The key principles are summarized as follows.
- Do not rely on a single autoscaler: HPA, VPA, and KEDA each have their strengths. Combine them according to your workload characteristics.
- Scale down conservatively: Scale up quickly, scale down slowly. You must be prepared for traffic re-surges.

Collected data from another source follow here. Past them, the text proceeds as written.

theorem State.bufReports_keeps {z₀ s : State} (r : ℕ) (ecc : BufErrs) (unc : Bool) (hz : Keeps z₀ s) :
    Keeps z₀ (State.bufReports s r ecc unc) := by
  unfold State.bufReports
  repeat' (first
    | with_reducible assumption
    | with_reducible apply State.draw_keeps
    | with_reducible apply State.report_keeps
    | split
    | intro _ _ _
    | intro _ _
    | intro _
    | with_reducible refine Keeps.of2 (by with_reducible assumption) ?_
    | with_reducible refine Keeps.of1 (by with_reducible assumption) ?_
    | with_reducible refine Keeps.of3 (by with_reducible assumption) ?_
    | with_reducible refine Keeps.of4 (by with_reducible assumption) ?_
    | with_reducible apply Keeps.upto
    | with_reducible apply Keeps.foldl
    | with_reducible apply Keeps.foldl_snd_snd
    | with_reducible apply Keeps.foldl_snd
    | with_reducible apply Keeps.foldl_trd
    | with_reducible apply Keeps.foldl_fst_fst
    | with_reducible apply Keeps.foldl_fst
    | with_reducible apply Keeps.foldl_mid
    | dsimp only
    | (with_reducible apply Keeps.mk_other
       first
       | with_reducible assumption
       | with_reducible apply State.draw_keeps
       | with_reducible apply State.report_keeps
       | split
       | intro _ _ _
       | intro _ _
       | intro _
       | with_reducible refine Keeps.of2 (by with_reducible assumption) ?_
       | with_reducible refine Keeps.of1 (by with_reducible assumption) ?_
       | with_reducible refine Keeps.of3 (by with_reducible assumption) ?_
       | with_reducible refine Keeps.of4 (by with_reducible assumption) ?_
       | with_reducible apply Keeps.upto
       | with_reducible apply Keeps.foldl
       | with_reducible apply Keeps.foldl_snd_snd
       | with_reducible apply Keeps.foldl_snd
       | with_reducible apply Keeps.foldl_trd
       | with_reducible apply Keeps.foldl_fst_fst
       | with_reducible apply Keeps.foldl_fst
       | with_reducible apply Keeps.foldl_mid
       | dsimp only)
    | (refine Keeps.mk_tables ?_ (by simp +contextual [State.tablesWf, swf_sput, swf_drop, swf])
       first
       | with_reducible assumption
       | with_reducible apply State.draw_keeps
       | with_reducible apply State.report_keeps
       | split
       | intro _ _ _
       | intro _ _
       | intro _
       | with_reducible refine Keeps.of2 (by with_reducible assumption) ?_
       | with_reducible refine Keeps.of1 (by with_reducible assumption) ?_
       | with_reducible refine Keeps.of3 (by with_reducible assumption) ?_
       | with_reducible refine Keeps.of4 (by with_reducible assumption) ?_
       | with_reducible apply Keeps.upto
       | with_reducible apply Keeps.foldl
       | with_reducible apply Keeps.foldl_snd_snd
       | with_reducible apply Keeps.foldl_snd
       | with_reducible apply Keeps.foldl_trd
       | with_reducible apply Keeps.foldl_fst_fst
       | with_reducible apply Keeps.foldl_fst
       | with_reducible apply Keeps.foldl_mid
       | dsimp only))

theorem State.fetchDesc_keeps {z₀ s : State} (r : ℕ) (e : ℕ) (hz : Keeps z₀ s) :
    Keeps z₀ (State.fetchDesc s r e) := by
  unfold State.fetchDesc
  repeat' (first
    | with_reducible assumption
    | with_reducible apply State.jobRead_keeps
    | with_reducible apply State.setEngine_keeps
    | split
    | intro _ _ _
    | intro _ _
    | intro _
    | with_reducible refine Keeps.of2 (by with_reducible assumption) ?_
    | with_reducible refine Keeps.of1 (by with_reducible assumption) ?_
    | with_reducible refine Keeps.of3 (by with_reducible assumption) ?_
    | with_reducible refine Keeps.of4 (by with_reducible assumption) ?_
    | with_reducible apply Keeps.upto
    | with_reducible apply Keeps.foldl
    | with_reducible apply Keeps.foldl_snd_snd
    | with_reducible apply Keeps.foldl_snd
    | with_reducible apply Keeps.foldl_trd
    | with_reducible apply Keeps.foldl_fst_fst
    | with_reducible apply Keeps.foldl_fst
    | with_reducible apply Keeps.foldl_mid
    | dsimp only
    | (with_reducible apply Keeps.mk_other
       first
       | with_reducible assumption
       | with_reducible apply State.jobRead_keeps
       | with_reducible apply State.setEngine_keeps
       | split
       | intro _ _ _
       | intro _ _
       | intro _
       | with_reducible refine Keeps.of2 (by with_reducible assumption) ?_
       | with_reducible refine Keeps.of1 (by with_reducible assumption) ?_
       | with_reducible refine Keeps.of3 (by with_reducible assumption) ?_
       | with_reducible refine Keeps.of4 (by with_reducible assumption) ?_
       | with_reducible apply Keeps.upto
       | with_reducible apply Keeps.foldl
       | with_reducible apply Keeps.foldl_snd_snd
       | with_reducible apply Keeps.foldl_snd
       | with_reducible apply Keeps.foldl_trd
       | with_reducible apply Keeps.foldl_fst_fst
       | with_reducible apply Keeps.foldl_fst
       | with_reducible apply Keeps.foldl_mid
       | dsimp only)
    | (refine Keeps.mk_tables ?_ (by simp +contextual [State.tablesWf, swf_sput, swf_drop, swf])
       first
       | with_reducible assumption
       | with_reducible apply State.jobRead_keeps
       | with_reducible apply State.setEngine_keeps
       | split
       | intro _ _ _
       | intro _ _
       | intro _
       | with_reducible refine Keeps.of2 (by with_reducible assumption) ?_
       | with_reducible refine Keeps.of1 (by with_reducible assumption) ?_
       | with_reducible refine Keeps.of3 (by with_reducible assumption) ?_
       | with_reducible refine Keeps.of4 (by with_reducible assumption) ?_
       | with_reducible apply Keeps.upto
       | with_reducible apply Keeps.foldl
       | with_reducible apply Keeps.foldl_snd_snd
       | with_reducible apply Keeps.foldl_snd
       | with_reducible apply Keeps.foldl_trd
       | with_reducible apply Keeps.foldl_fst_fst
       | with_reducible apply Keeps.foldl_fst
       | with_reducible apply Keeps.foldl_mid
       | dsimp only))

theorem State.jobCapture_keeps {z₀ s : State} (r : ℕ) (e : ℕ) (status : ℕ) (type : ℕ) (tag : ℕ) (addr : ℕ) (hz : Keeps z₀ s) :
    Keeps z₀ (State.jobCapture s r e status type tag addr) := by
  unfold State.jobCapture
  repeat' (first
    | with_reducible assumption
    | with_reducible apply State.wf_keeps
    | split
    | intro _ _ _
    | intro _ _
    | intro _
    | with_reducible refine Keeps.of2 (by with_reducible assumption) ?_
    | with_reducible refine Keeps.of1 (by with_reducible assumption) ?_
    | with_reducible refine Keeps.of3 (by with_reducible assumption) ?_
    | with_reducible refine Keeps.of4 (by with_reducible assumption) ?_
    | with_reducible apply Keeps.upto
    | with_reducible apply Keeps.foldl
    | with_reducible apply Keeps.foldl_snd_snd
    | with_reducible apply Keeps.foldl_snd
    | with_reducible apply Keeps.foldl_trd
    | with_reducible apply Keeps.foldl_fst_fst
    | with_reducible apply Keeps.foldl_fst
    | with_reducible apply Keeps.foldl_mid
    | dsimp only)

theorem State.guardRelease_keeps {z₀ s : State} (r : ℕ) (e : ℕ) (hz : Keeps z₀ s) :
    Keeps z₀ (State.guardRelease s r e) := by
  unfold State.guardRelease
  repeat' (first
    | with_reducible assumption
    | with_reducible apply State.guardSync_keeps
    | with_reducible apply State.setEngine_keeps)

theorem State.endJob_keeps {z₀ s : State} (r : ℕ) (e : ℕ) (j : Job) (x : JobRes) (dur : ℕ) (hz : Keeps z₀ s) :
    Keeps z₀ (State.endJob s r e j x dur) := by
  unfold State.endJob
  repeat' (first
    | with_reducible assumption
    | with_reducible apply State.busWrite_keeps
    | with_reducible apply State.incSat_keeps
    | with_reducible apply State.jobCapture_keeps
    | with_reducible apply State.raise_keeps
    | with_reducible apply State.wb_keeps
    | with_reducible apply State.guardRelease_keeps
    | with_reducible apply State.setEngine_keeps
    | split
    | intro _ _ _
    | intro _ _
    | intro _
    | with_reducible refine Keeps.of2 (by with_reducible assumption) ?_
    | with_reducible refine Keeps.of1 (by with_reducible assumption) ?_
    | with_reducible refine Keeps.of3 (by with_reducible assumption) ?_
    | with_reducible refine Keeps.of4 (by with_reducible assumption) ?_
    | with_reducible apply Keeps.upto
    | with_reducible apply Keeps.foldl
    | with_reducible apply Keeps.foldl_snd_snd
    | with_reducible apply Keeps.foldl_snd
    | with_reducible apply Keeps.foldl_trd
    | with_reducible apply Keeps.foldl_fst_fst
    | with_reducible apply Keeps.foldl_fst
    | with_reducible apply Keeps.foldl_mid
    | dsimp only
    | (with_reducible apply Keeps.mk_other
       first
       | with_reducible assumption
       | with_reducible apply State.busWrite_keeps
       | with_reducible apply State.incSat_keeps
       | with_reducible apply State.jobCapture_keeps
       | with_reducible apply State.raise_keeps
       | with_reducible apply State.wb_keeps
       | with_reducible apply State.guardRelease_keeps
       | with_reducible apply State.setEngine_keeps
       | split
       | intro _ _ _
       | intro _ _
       | intro _
       | with_reducible refine Keeps.of2 (by with_reducible assumption) ?_
       | with_reducible refine Keeps.of1 (by with_reducible assumption) ?_
       | with_reducible refine Keeps.of3 (by with_reducible assumption) ?_
       | with_reducible refine Keeps.of4 (by with_reducible assumption) ?_
       | with_reducible apply Keeps.upto
       | with_reducible apply Keeps.foldl
       | with_reducible apply Keeps.foldl_snd_snd
       | with_reducible apply Keeps.foldl_snd
       | with_reducible apply Keeps.foldl_trd
       | with_reducible apply Keeps.foldl_fst_fst
       | with_reducible apply Keeps.foldl_fst
       | with_reducible apply Keeps.foldl_mid
       | dsimp only)
    | (refine Keeps.mk_tables ?_ (by simp +contextual [State.tablesWf, swf_sput, swf_drop, swf])
       first
       | with_reducible assumption
       | with_reducible apply State.busWrite_keeps
       | with_reducible apply State.incSat_keeps
       | with_reducible apply State.jobCapture_keeps
       | with_reducible apply State.raise_keeps
       | with_reducible apply State.wb_keeps
       | with_reducible apply State.guardRelease_keeps
       | with_reducible apply State.setEngine_keeps
       | split
       | intro _ _ _
       | intro _ _
       | intro _
       | with_reducible refine Keeps.of2 (by with_reducible assumption) ?_
       | with_reducible refine Keeps.of1 (by with_reducible assumption) ?_
       | with_reducible refine Keeps.of3 (by with_reducible assumption) ?_
       | with_reducible refine Keeps.of4 (by with_reducible assumption) ?_
       | with_reducible apply Keeps.upto
       | with_reducible apply Keeps.foldl
       | with_reducible apply Keeps.foldl_snd_snd
       | with_reducible apply Keeps.foldl_snd
       | with_reducible apply Keeps.foldl_trd
       | with_reducible apply Keeps.foldl_fst_fst
       | with_reducible apply Keeps.foldl_fst
       | with_reducible apply Keeps.foldl_mid
       | dsimp only))

theorem State.jobStart_keeps {z₀ s : State} (r : ℕ) (e : ℕ) (hz : Keeps z₀ s) :
    Keeps z₀ (State.jobStart s r e) := by
  unfold State.jobStart
  repeat' (first
    | with_reducible assumption
    | with_reducible apply State.fetchDesc_keeps
    | with_reducible apply State.stampIdle_keeps
    | with_reducible apply State.setInkUnit_keeps
    | with_reducible apply State.wb_keeps
    | with_reducible apply State.setEngine_keeps
    | with_reducible apply State.endJob_keeps
    | with_reducible apply State.draw_keeps
    | with_reducible apply State.guardSync_keeps
    | split
    | intro _ _ _
    | intro _ _
    | intro _
    | with_reducible refine Keeps.of2 (by with_reducible assumption) ?_
    | with_reducible refine Keeps.of1 (by with_reducible assumption) ?_
    | with_reducible refine Keeps.of3 (by with_reducible assumption) ?_
    | with_reducible refine Keeps.of4 (by with_reducible assumption) ?_
    | with_reducible apply Keeps.upto
    | with_reducible apply Keeps.foldl
    | with_reducible apply Keeps.foldl_snd_snd
    | with_reducible apply Keeps.foldl_snd
    | with_reducible apply Keeps.foldl_trd
    | with_reducible apply Keeps.foldl_fst_fst
    | with_reducible apply Keeps.foldl_fst
    | with_reducible apply Keeps.foldl_mid
    | dsimp only)

theorem State.guardAcquire_keeps {z₀ s : State} (r : ℕ) (e : ℕ) (hz : Keeps z₀ s) :
    Keeps z₀ (State.guardAcquire s r e) := by
  unfold State.guardAcquire
  repeat' (first
    | with_reducible assumption
    | with_reducible apply State.wb_keeps
    | with_reducible apply State.guardSync_keeps
    | with_reducible apply State.setEngine_keeps
    | split)

theorem State.withJob_keeps {z₀ s : State} (r : ℕ) (e : ℕ) (types : List ℕ) (ecc : BufErrs) (dur : ℕ) (f : Option (ℕ × ℕ) → List Byte → State → JobRes × State) (hz : Keeps z₀ s) (h_f : ∀ y0 y1 y2, Keeps z₀ y2 → Keeps z₀ (f y0 y1 y2).2) :
    Keeps z₀ (State.withJob s r e types ecc dur f) := by
  unfold State.withJob
  repeat' (first
    | with_reducible assumption
    | with_reducible apply State.endJob_keeps
    | with_reducible apply State.bufReports_keeps
    | with_reducible apply h_f
    | split
    | intro _ _ _
    | intro _ _
    | intro _
    | with_reducible refine Keeps.of2 (by with_reducible assumption) ?_
    | with_reducible refine Keeps.of1 (by with_reducible assumption) ?_
    | with_reducible refine Keeps.of3 (by with_reducible assumption) ?_
    | with_reducible refine Keeps.of4 (by with_reducible assumption) ?_
    | with_reducible apply Keeps.upto
    | with_reducible apply Keeps.foldl
    | with_reducible apply Keeps.foldl_snd_snd
    | with_reducible apply Keeps.foldl_snd
    | with_reducible apply Keeps.foldl_trd
    | with_reducible apply Keeps.foldl_fst_fst
    | with_reducible apply Keeps.foldl_fst
    | with_reducible apply Keeps.foldl_mid
    | dsimp only
    | (with_reducible apply Keeps.mk_other
       first
       | with_reducible assumption
       | with_reducible apply State.endJob_keeps
       | with_reducible apply State.bufReports_keeps
       | with_reducible apply h_f
       | split
       | intro _ _ _
       | intro _ _
       | intro _
       | with_reducible refine Keeps.of2 (by with_reducible assumption) ?_
       | with_reducible refine Keeps.of1 (by with_reducible assumption) ?_
       | with_reducible refine Keeps.of3 (by with_reducible assumption) ?_
       | with_reducible refine Keeps.of4 (by with_reducible assumption) ?_
       | with_reducible apply Keeps.upto
       | with_reducible apply Keeps.foldl
       | with_reducible apply Keeps.foldl_snd_snd
       | with_reducible apply Keeps.foldl_snd
       | with_reducible apply Keeps.foldl_trd
       | with_reducible apply Keeps.foldl_fst_fst
       | with_reducible apply Keeps.foldl_fst
       | with_reducible apply Keeps.foldl_mid
       | dsimp only)
    | (refine Keeps.mk_tables ?_ (by simp +contextual [State.tablesWf, swf_sput, swf_drop, swf])
       first
       | with_reducible assumption
       | with_reducible apply State.endJob_keeps
       | with_reducible apply State.bufReports_keeps
       | with_reducible apply h_f
       | split
       | intro _ _ _
       | intro _ _
       | intro _
       | with_reducible refine Keeps.of2 (by with_reducible assumption) ?_
       | with_reducible refine Keeps.of1 (by with_reducible assumption) ?_
       | with_reducible refine Keeps.of3 (by with_reducible assumption) ?_
       | with_reducible refine Keeps.of4 (by with_reducible assumption) ?_
       | with_reducible apply Keeps.upto
       | with_reducible apply Keeps.foldl
       | with_reducible apply Keeps.foldl_snd_snd
       | with_reducible apply Keeps.foldl_snd
       | with_reducible apply Keeps.foldl_trd
       | with_reducible apply Keeps.foldl_fst_fst
       | with_reducible apply Keeps.foldl_fst
       | with_reducible apply Keeps.foldl_mid
       | dsimp only))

- Prepare for metric failures: Metrics Server, Prometheus, and external event sources can all experience failures. Always configure fallback strategies.
- Observe first, automate later: Start VPA in Off mode, configure HPA behavior conservatively, then gradually increase the level of automation.
- Monitoring and alerting are fundamental: Visualize autoscaling decision processes in Grafana dashboards and set up alerts for abnormal scaling patterns.
When autoscaling is properly implemented, you can provide stable service even during traffic spikes while reducing cloud costs by 30-50%. We hope that the patterns and checklists covered in this article will provide practical help in establishing autoscaling strategies for production environments.